Yes, it's full of distortions that come from taking a photo of a television screen. Try it -- those jumping pixels don't stay still for long.
Despite the eye-trick -- think of all the rearranging work our eyes must constantly do when we watch for long periods of time -- there are a couple of other elements that went along with this image of Premier Gordon Campbell that weren't quite right either.
He started his speech last night by asking a double-headed question: Why his government had initiated the HST and why they "...didn't talk about it before the last election."
As for the first part of the question, he trotted out mostly the same explanations he's always offered, only with the addition of charts. Although these were credited to the province's Ministry of Finance, I was surprised to see them using one of the oldest propaganda tricks around. Although they appeared to be bar graphs, there were no numeric indicators running up the side, nothing even to indicate a base line. In other words, the ratios shown could have represented any amount and were in essence, completely meaningless.
Conveniently, none of these charts illustrated the fact that B.C. continues (despite our high costs of living) to have the lowest legislated minimum wage in all of Canada.
He tossed around a lot of numbers -- how a family of four currently making $25,000 (good luck, sez I) will now receive up to $920 in HST tax credits, money they'll be able to 'decide' how they'll spend. Hmmm, that's a whole whopping $2.50 a day -- that sounds like a real life-changer.
When it came to his answering the second part of the question (the part about how the tax had been brought in even though HST rumours were denied during the last campaign) Campbell pretty much managed to skip addressing that part.
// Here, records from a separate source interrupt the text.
-- ==== Sys2Proof/Laws/KeepsBoundary.lean ====
section
/-! SUPPORT. What each operation of Machine/Boundary.lean leaves: the pieces of the state that it does not name, the part, and
the canonical form. -/

namespace Sys2Proof.Machine

/-- What State.endOfStitch leaves. -/
theorem State.endOfStitch_keeps {pm : Piece → Bool} (h_regs : pm .regs = true) (h_staged : pm .staged = true) (h_cmds : pm .cmds = true) (h_readData : pm .readData = true) (h_resp : pm .resp = true) (h_msix : pm .msix = true) (h_fresh : pm .fresh = true) (h_sb : pm .sb = true) (h_cores : pm .cores = true) (h_ctxs : pm .ctxs = true) (h_wdog : pm .wdog = true) (h_chans : pm .chans = true) (h_repeatAge : pm .repeatAge = true) (h_reins : pm .reins = true) (h_hide : pm .hide = true) (h_axes : pm .axes = true) (h_cams : pm .cams = true) (h_bed : pm .bed = true) (h_lanes : pm .lanes = true) (h_time : pm .time = true) (h_segs : pm .segs = true) (h_lamp : pm .lamp = true) (h_therm : pm .therm = true) (h_cal : pm .cal = true) (h_burn : pm .burn = true) (h_sec : pm .sec = true) (h_harn : pm .harn = true) (s : State) :
    Keeps pm s (State.endOfStitch s) := by
  unfold State.endOfStitch
  try dsimp only
  repeat' first
    | with_reducible exact Keeps.refl _ _
    | assumption
    | (with_reducible refine (State.isoDeliver_keeps h_regs h_msix h_sb h_chans _ _).after ?_)
    | (with_reducible refine (State.hideEnd_keeps h_regs h_msix h_sb h_hide _).after ?_)
    | (with_reducible refine (State.traceFlush_keeps h_regs h_msix h_sb h_reins _ _).after ?_)
    | (with_reducible refine (State.axWalk_keeps h_axes _ _).after ?_)
    | (with_reducible refine (State.endSlots_keeps h_regs h_staged h_cmds h_readData h_resp h_msix h_fresh h_sb h_cores h_ctxs h_wdog h_chans h_repeatAge h_reins h_hide h_axes h_cams h_bed h_lanes h_time h_segs h_lamp h_therm h_cal h_burn h_sec h_harn _).after ?_)
    | (with_reducible refine (keeps_foldl ?_ _ _).after ?_)
    | split
    | (intro)
    | (dsimp only)

/-- What State.countOn leaves. -/
theorem State.countOn_keeps {pm : Piece → Bool} (h_stitch : pm .stitch = true) (h_regs : pm .regs = true) (h_msix : pm .msix = true) (h_tclk : pm .tclk = true) (h_time : pm .time = true) (s : State) (n : Nat) :
    Keeps pm s (State.countOn s n) := by
  unfold State.countOn
  try dsimp only
  repeat' first
    | with_reducible exact Keeps.refl _ _
    | assumption
    | (with_reducible refine (State.setReg_keeps h_regs _ _ _).after ?_)
    | (with_reducible refine (State.timeAdvance_keeps h_time _ _).after ?_)
    | (with_reducible refine (State.sendAllPending_keeps h_regs h_msix _).after ?_)
    | split
    | (with_reducible refine (keeps_stitch_msix_tclk h_stitch h_msix h_tclk).after ?_)
    | (intro)
    | (dsimp only)

/-- What State.sample leaves. -/
theorem State.sample_keeps {pm : Piece → Bool} (h_regs : pm .regs = true) (h_msix : pm .msix = true) (h_sb : pm .sb = true) (h_ain : pm .ain = true) (h_spt : pm .spt = true) (h_axes : pm .axes = true) (h_lanes : pm .lanes = true) (h_cal : pm .cal = true) (s : State) (inp : BoundaryIn) :
    Keeps pm s (State.sample s inp) := by
  unfold State.sample
  try dsimp only
  repeat' first
    | with_reducible exact Keeps.refl _ _
    | assumption
    | (with_reducible refine (State.setFld_keeps h_regs _ _ _).after ?_)
    | (with_reducible refine (State.axSample_keeps h_regs h_axes _ _ _).after ?_)
    | (with_reducible refine (State.latchStatus_keeps h_regs h_msix h_sb h_lanes h_cal _ _).after ?_)
    | (with_reducible refine (keeps_foldl ?_ _ _).after ?_)
    | split
    | (with_reducible refine (keeps_ain_spt h_ain h_spt).after ?_)
    | (intro)
    | (dsimp only)

/-- What State.commitReg leaves. -/
theorem State.commitReg_keeps {pm : Piece → Bool} (h_regs : pm .regs = true) (h_staged : pm .staged = true) (h_lamp : pm .lamp = true) (s : State) (a : Nat) (w : Word) :
    Keeps pm s (State.commitReg s a w) := by
  unfold State.commitReg
  try dsimp only
  repeat' first
    | with_reducible exact Keeps.refl _ _
    | assumption
    | (with_reducible refine (State.setReg_keeps h_regs _ _ _).after ?_)
    | (with_reducible refine (State.onLamp_keeps h_lamp _ _).after ?_)
    | (with_reducible refine (keeps_foldl ?_ _ _).after ?_)
    | split
    | (with_reducible refine (keeps_staged h_staged ?_).after ?_)
    | (with_reducible exact fun hc => swf_sset hc.staged _ _)
    | (with_reducible exact fun hc => swf_sdel hc.staged _)
    | (with_reducible exact fun hc => swf_filter hc.staged _)
    | (intro)
    | (dsimp only)

/-- What State.commitAll leaves. -/
theorem State.commitAll_keeps {pm : Piece → Bool} (h_regs : pm .regs = true) (h_staged : pm .staged = true) (h_lamp : pm .lamp = true) (s : State) :
    Keeps pm s (State.commitAll s) := by
  unfold State.commitAll
  try dsimp only
  repeat' first
    | with_reducible exact Keeps.refl _ _
    | assumption
    | (with_reducible refine (State.commitReg_keeps h_regs h_staged h_lamp _ _ _).after ?_)
    | (with_reducible refine (keeps_foldl ?_ _ _).after ?_)
    | split
    | (intro)
    | (dsimp only)

/-- What State.periodChange leaves. -/
theorem State.periodChange_keeps {pm : Piece → Bool} (h_regs : pm .regs = true) (h_staged : pm .staged = true) (h_msix : pm .msix = true) (h_sb : pm .sb = true) (h_chans : pm .chans = true) (h_awls : pm .awls = true) (h_lanes : pm .lanes = true) (s : State) :
    Keeps pm s (State.periodChange s) := by
  unfold State.periodChange
  try dsimp only
  repeat' first
    | with_reducible exact Keeps.refl _ _
    | assumption
    | (with_reducible refine (State.setReg_keeps h_regs _ _ _).after ?_)
    | (with_reducible refine (State.setFld_keeps h_regs _ _ _).after ?_)
    | (with_reducible refine (State.fetchersAtPeriod_keeps h_regs h_chans _ _ _).after ?_)
    | (with_reducible refine (State.imgOverload_keeps h_regs _ _).after ?_)
    | (with_reducible refine (State.laneAtPeriod_keeps h_regs h_msix h_sb h_awls h_lanes _ _).after ?_)
    | (with_reducible refine (State.lampAtPeriod_keeps h_regs _).after ?_)
    | (with_reducible refine (keeps_foldl ?_ _ _).after ?_)
    | split
    | (with_reducible refine (keeps_staged h_staged ?_).after ?_)
    | (with_reducible exact fun hc => swf_sset hc.staged _ _)
    | (with_reducible exact fun hc => swf_sdel hc.staged _)
    | (exact fun hc => swf_sdel hc.staged _)
    | (intro)
    | (dsimp only)

/-- What State.actionWrites leaves. -/
theorem State.actionWrites_keeps {pm : Piece → Bool} (h_regs : pm .regs = true) (h_staged : pm .staged = true) (h_cmds : pm .cmds = true) (h_readData : pm .readData = true) (h_resp : pm .resp = true) (h_msix : pm .msix = true) (h_fresh : pm .fresh = true) (h_sb : pm .sb = true) (h_cores : pm .cores = true) (h_wdog : pm .wdog = true) (h_chans : pm .chans = true) (h_repeatAge : pm .repeatAge = true) (h_reins : pm .reins = true) (h_hide : pm .hide = true) (h_axes : pm .axes = true) (h_cams : pm .cams = true) (h_bed : pm .bed = true) (h_lanes : pm .lanes = true) (h_time : pm .time = true) (h_segs : pm .segs = true) (h_lamp : pm .lamp = true) (h_therm : pm .therm = true) (h_cal : pm .cal = true) (h_burn : pm .burn = true) (h_sec : pm .sec = true) (h_harn : pm .harn = true) (s : State) :
    Keeps pm s (State.actionWrites s) := by
  unfold State.actionWrites
  try dsimp only
  repeat' first
    | with_reducible exact Keeps.refl _ _
    | assumption
    | (with_reducible refine (State.busWrite_keeps h_regs h_staged h_cmds h_readData h_resp h_msix h_fresh h_sb h_cores h_wdog h_chans h_repeatAge h_reins h_hide h_axes h_cams h_bed h_lanes h_time h_segs h_lamp h_therm h_cal h_burn h_sec h_harn _ _ _ _).after ?_)
    | (with_reducible refine (keeps_foldl ?_ _ _).after ?_)
    | split
    | (with_reducible refine (keeps_time h_time).after ?_)
    | (intro)
    | (dsimp only)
Only that's the part that seems to have stuck in the craw of so many British Columbians.
In his rationalizations about the HST, he even used the phrase "...after the announcement was made...". Not 'after the province-wide referendum', not even 'after it was debated in the legislature' -- but "after the announcement was made".
Governance by announcement rather than democratic process. And that's the real problem with these pictures.